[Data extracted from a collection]
/-- Bit 0 of the CSW is VALID. -/
theorem cswOf_getLsbD_zero (s : State) (k : Fin 96) : (cswOf s k).getLsbD 0 = validOf s k := by
  obtain ⟨flags, -, csw⟩ := cswOf_eq_flags s k
  have odd : (flagsNat (validOf s k :: flags) + verdictOf s k * 2 ^ 24) % 2 = b2n (validOf s k) := by
    have := b2n_lt_two (validOf s k)
    rw [flagsNat_cons]
    omega
  rw [csw, BitVec.getLsbD_ofNat, Nat.testBit_zero, odd]
  cases validOf s k <;> rfl

/-- Bits 31 to 24 of the CSW are VERDICT. -/
theorem cswOf_verdict (s : State) (k : Fin 96) : (cswOf s k).toNat / 2 ^ 24 = verdictOf s k := by
  obtain ⟨flags, count, csw⟩ := cswOf_eq_flags s k
  have low := flagsNat_lt (validOf s k :: flags)
  rw [List.length_cons, count] at low
  have high := verdictOf_lt s k
  rw [csw, BitVec.toNat_ofNat]
  omega

/-- Settles O14: VERDICT of the CSW is the verdict chosen by R216. -/
theorem verdictCodesAreListed : Obligations.VerdictCodesAreListed := by
  intro s k
  rw [cswOf_verdict]
  exact verdictOf_mem_listedVerdicts s k

/-! ## VALID of an input -/

theorem anyStands_of_mem {standing vs : List Nat} {v : Nat} (listed : v ∈ vs) (stands : v ∈ standing) : anyStands standing vs = true :=
  List.any_eq_true.mpr ⟨v, listed, List.contains_iff_mem.mpr stands⟩

/-- A wire verdict that stands on an input of any function blocks VALID (R218). -/
theorem validBase_of_wireVerdict {s : State} {k : Fin 96} (input : chFunc (tileRec s k) ∈ [Func.aiv, .aii, .rtd, .tc, .di, .cnt, .nam])
    (blocked : anyStands (standing s k) [0x10, 0x15, 0x14, 0x21, 0x20, 0x23] = true) : validBase s k = false := by
  unfold validBase
  cases func : chFunc (tileRec s k) with
  | aiv | aii | rtd | tc | di | cnt | nam => simp only [func, blocked, Bool.not_true, Bool.and_false, Bool.false_and]
  | off | aoi | aov | dout =>
    rw [func] at input
    exact absurd input (by decide)

/-- Settles O13: bit 0 of the CSW is VALID, which the verdict blocks whatever the cold junction says (R107). -/
theorem inputVerdictsClearValid : Obligations.InputVerdictsClearValid := by
  intro s k v input wire stands
  rw [cswOf_getLsbD_zero, validOf, validBase_of_wireVerdict input (anyStands_of_mem wire stands), Bool.false_and]

end Sys2Proof.Machine
end

section
/-! Channel diagnostics: continuous verdicts, diagnostic slots, insulation watch and edge calibration (R220, R222, R223, R226, R228, R231 to R234,
R236 to R241, R607, R609). -/

namespace Sys2Proof.Machine

open Sys2Proof

/-! ## Insulation measurements -/

/-- ISO_MEASUREMENT_END in the window of an insulation slot: disturbed, without a path to earth, or good (R231, R232). -/
theorem exec_isoMeasurementEnd_of_runs {s : State} {t : Time} {slot : Nat} {meas : IsoMeas} {x : Fin 12}
    (tile : asFin 12 (dgTile (diagRec (s.at_ t) slot)) = some x) (runs : (runOf (s.at_ t) slot).isSome = true)
    (insulation : dgKind (diagRec (s.at_ t) slot) = 2) :
    exec (.isoMeasurementEnd t slot meas) s = .next (
      let a := s.at_ t
      if 200 < meas.variation then
        let n := (a.iso.get x).disturbedRun + 1
        let z := recordDiag (srcOf 2 x.val) 2 0 (modIso x (fun i => { i with disturbedRun := min n 3, disturbed := i.disturbed + 1 })
          (modRun slot (fun d => { d with skipped := true }) a))
        if n = 3 then raise (0x060 + x.val) z else z
      else if meas.charge < 2000 then
        forEach (isoJudged a x.val) (fun k z => setVerdict k 0x52 z) (modIso x (fun i => { i with disturbedRun := 0 })
          (modRun slot (fun d => { d with gave := (isoJudged a x.val).map (·.val) }) a))
      else isoResults x meas (modRun slot (fun d => { d with gave := isoGave a x meas }) a)) := by
  unfold exec execIsoMeasurementEnd
  simp only [tile]
  exact when_of_holds _ _ (by rw [runs, insulation]; rfl)

/-! ## The rows -/

/-- Settles O34: each row by its condition; the end of an insulation measurement by what it comes to in the window of its slot. -/
theorem diagnosticEvents : Obligations.DiagnosticEvents := by
  refine ⟨?qualified, ?openLoad, ?verdictRecord, ?slotStart, ?offStart, ?slotEnd, ?offEnd, ?abort, ?parallel, ?isoGood, ?isoNoEarth,
    ?isoDisturbed, ?hourly, ?edge, ?neverOff⟩
  case qualified =>
    rintro s _ t k pin code set held q rfl powered judges qual long reverse
    unfold exec execVerdictQualified
    refine when_eq_next ?_
    simp only [qual, Bool.and_eq_true, Bool.or_eq_true, bne_iff_ne, beq_iff_eq, decide_eq_true_eq, Bool.not_eq_true', ne_eq]
    exact ⟨⟨powered, judges⟩, long, or_assoc.mpr reverse⟩
  case openLoad =>
    rintro s _ t k counted maxCurrent rfl switch dout opendet active unshorted unlimited long low
    unfold exec execOpenLoadOn
    exact when_eq_next (by
      rw [switch, dout, opendet, active, unshorted, unlimited, decide_eq_true long, decide_eq_true low]
      rfl)
  case verdictRecord =>
    rintro s _ t k rfl up link differs stood
    unfold exec execVerdictRecord
    exact when_eq_next (by rw [up, link, bne_iff_ne.mpr differs, decide_eq_true stood]; rfl)
  case slotStart =>
    rintro s _ t slot rfl up configured may idle due kind
    unfold exec execDiagSlotStart
    exact when_eq_next (by rw [up, configured, may, idle, due]; rfl) (if_neg kind)
  case offStart =>
    rintro s _ t slot k rfl up configured may idle due kind chan
    unfold exec execDiagSlotStart
    refine when_eq_next (by rw [up, configured, may, idle, due]; rfl) ?_
    simp only [kind, chan, if_true]
  case slotEnd =>
    rintro s _ t slot v1 v2 run rfl runs ended kind
    unfold exec execDiagSlotEnd
    simp only [runs]
    refine when_eq_next (decide_eq_true ended) ?_
    simp only [kind, decide_false, Bool.false_and, Bool.false_eq_true, if_false]
  case offEnd =>
    rintro s _ t slot v1 v2 run k rfl runs ended kind eligible unskipped chan
    unfold exec execDiagSlotEnd
    simp only [runs]
    refine when_eq_next (decide_eq_true ended) ?_
    simp only [kind, eligible, unskipped, chan, decide_true, Bool.not_true, Bool.not_false, Bool.and_self, Bool.or_self, Bool.false_eq_true,
      if_true, if_false]
  case abort =>
    rintro s _ t slot run rfl runs stopped notOff notIso
    unfold exec execDiagWindowAbort
    simp only [runs]
    refine when_eq_next (by rw [stopped]; rfl) ?_
    rw [if_neg notIso]
    split
    case h_1 off _ => exact absurd off notOff
    case h_2 => rfl
  case parallel =>
    rintro s _ t slot x followers rfl runs kind covers
    unfold exec execPartestTransition
    exact when_eq_next (by rw [runs, kind, covers]; rfl)
  case isoGood =>
    rintro s _ t slot meas x rfl tile runs kind steady charged
    rw [exec_isoMeasurementEnd_of_runs tile runs kind]
    simp only [if_neg (Nat.not_lt_of_le steady), if_neg (Nat.not_lt_of_le charged)]
  case isoNoEarth =>
    rintro s _ t slot meas x rfl tile runs kind steady uncharged
    rw [exec_isoMeasurementEnd_of_runs tile runs kind]
    simp only [if_neg (Nat.not_lt_of_le steady), if_pos uncharged]
  case isoDisturbed =>
    rintro s _ t slot meas x rfl tile runs kind disturbed notThird
    rw [exec_isoMeasurementEnd_of_runs tile runs kind]
    simp only [if_pos disturbed, if_neg notThird]
  case hourly =>
    rintro s _ t rfl
    rfl
  case edge =>
    rintro s _ t k on ticks level1 run rfl runs edgecal notTesting rfl low high rfl
    unfold exec execEdgecalMeasurement
    simp only [runs]
    refine when_eq_next edgecal ?_
    simp only [notTesting, decide_eq_false (Nat.not_lt_of_le low), decide_eq_false (Nat.not_lt_of_le high), Bool.or_self,
      Bool.false_eq_true, if_false, if_true]
  case neverOff =>
    rintro s _ t k rfl up dout offtest notOff on
    unfold exec execNeverOffHourlyRecord
    refine when_eq_next (by rw [up, dout, offtest]; rfl) ?_
    simp only [notOff, on, Bool.not_true, Bool.false_and, Bool.or_false, Bool.false_eq_true, if_false]

end Sys2Proof.Machine
end

section
/-! The network rows: what CANDIDATE_FORGOTTEN reaches where the device becomes time master by it (R345, R348). -/

namespace Sys2Proof.Machine

open Sys2Proof

/-- An unlocked device that is time master as it chooses its upstream locks, and the level of SYSTIME unlocked ends (R345, R348). -/
theorem chooseUpstream_flt_of_master {s : State} (master : isMaster s = true) (unlocked : s.net.locked = false) :
    (chooseUpstream s).flt = (calm 0x01B s).flt := by
  have locks {x : State} (h : isMaster x && !x.net.locked) :
      (if isMaster x && !x.net.locked then timeLock x else x).flt = (calm 0x01B x).flt := by
    rw [if_pos h]
    rfl
  exact locks (by rw [unlocked]; exact congrArg (· && true) master)

/-- SYSTIME unlocked, not under injection, is no longer asserted once its level has ended. -/
theorem calm_asserted_of_not_injected {s : State} (quiet : (s.flt.src.get 0x01B).inj = 0) :
    ((calm 0x01B s).flt.src.get 0x01B).asserted = false := by
  have ended : (calm 0x01B s).flt.src.get 0x01B =
      { s.flt.src.get 0x01B with asserted := (s.flt.src.get 0x01B).asserted && (s.flt.src.get 0x01B).inj != 0 } :=
    Bank.get_upd_self _ _ _
  rw [ended, quiet, bne_self_eq_false, Bool.and_false]

/-- Source 0x01B, SYSTIME unlocked, at its class of Table 15-1 and asserted. -/
def assertedSource : FltSt := { cls := 1, wcls := 1, min := 1, asserted := true }

/-- Device 5, JOINED with its own PRIO and unlocked, holds one candidate, on port 0; source 0x01B is asserted. -/
def unlockedMember : State := { State.reset with
  pwr := { State.reset.pwr with phase := .run }
  flt := { State.reset.flt with src := State.reset.flt.src.set 0x01B assertedSource }
  net := { State.reset.net with
    num := 5, numValid := true, state := 3, prioHeld := false
    port := State.reset.net.port.set 0 {
      state := 1
      cand := some { prio := 1, num := 6, dist := 0, locked := true, mseq := 0, adv := some 0, seen := 0 } } } }

/-- Device 5 a millisecond after its candidate's last frame, without the candidate. -/
def withoutCandidate : State := modPort 0 (fun x => { x with cand := none }) (unlockedMember.at_ (ms 1))

theorem exec_candidateForgotten_unlockedMember :
    exec (.candidateForgotten (ms 1) 0) unlockedMember = .next (chooseUpstream withoutCandidate) :=
  rfl

/-- Its source 0x01B is asserted before the row and not after it. -/
theorem candidateForgotten_calms :
    (unlockedMember.flt.src.get 0x01B).asserted = true ∧ ((chooseUpstream withoutCandidate).flt.src.get 0x01B).asserted = false := by
  have before : unlockedMember.flt.src.get 0x01B = assertedSource := Bank.get_set_self _ _ _
  refine ⟨congrArg FltSt.asserted before, ?_⟩
  rw [chooseUpstream_flt_of_master (by decide) rfl]
  exact calm_asserted_of_not_injected (congrArg FltSt.inj before)

/-- Refutes O21: CANDIDATE_FORGOTTEN changes the fault collector where the device becomes time master by it. It then locks (R345), and the level of
source 0x01B, SYSTIME unlocked, ends (R348). -/
theorem not_hostEngineAndNetworkRowsFrames : ¬ Obligations.HostEngineAndNetworkRowsFrames := by
  rintro ⟨-, -, -, -, -, -, -, -, -, -, -, -, -, candidate, -⟩
  have frame := candidate (ms 1) 0 unlockedMember _ exec_candidateForgotten_unlockedMember
  obtain ⟨before, after⟩ := candidateForgotten_calms
  rw [frame] at after
  exact Bool.false_ne_true (after.symm.trans before)

end Sys2Proof.Machine
end

section
/-! Axis inputs and the engines' instants: what each row does to the cast and, while a rehearsal runs, beside it (R252, R254 to R261, R276, R281,
R285, R294, R440). -/

namespace Sys2Proof.Machine

open Sys2Proof

/-! ## An engine operation and what follows it -/

/-- The hub reflex that follows a change of the engines depends on the state that the change comes to alone (R281). -/
theorem withHref_congr {f g : State → State} {s : State} (same : f s = g s) : withHref f s = withHref g s :=
  congrArg (fun z => evalLits 10 (changedLits s z) z) same

/-- Apart from the rehearsal's copy the cast comes to what it comes to without one. -/
theorem beside_cast (f : State → State) (s : State) : { beside f s with reh := (f s).reh } = f s := by
  unfold beside
  split <;> rfl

[WHAT TO DO]: Copy the lines above exactly. Start with the line containing "unfold exec execPartestTransition", end with the line containing "kind steady uncharged", and include both.

[RESPONSE TO THE TASK]:
    unfold exec execPartestTransition
    exact when_eq_next (by rw [runs, kind, covers]; rfl)
  case isoGood =>
    rintro s _ t slot meas x rfl tile runs kind steady charged
    rw [exec_isoMeasurementEnd_of_runs tile runs kind]
    simp only [if_neg (Nat.not_lt_of_le steady), if_neg (Nat.not_lt_of_le charged)]
  case isoNoEarth =>
    rintro s _ t slot meas x rfl tile runs kind steady uncharged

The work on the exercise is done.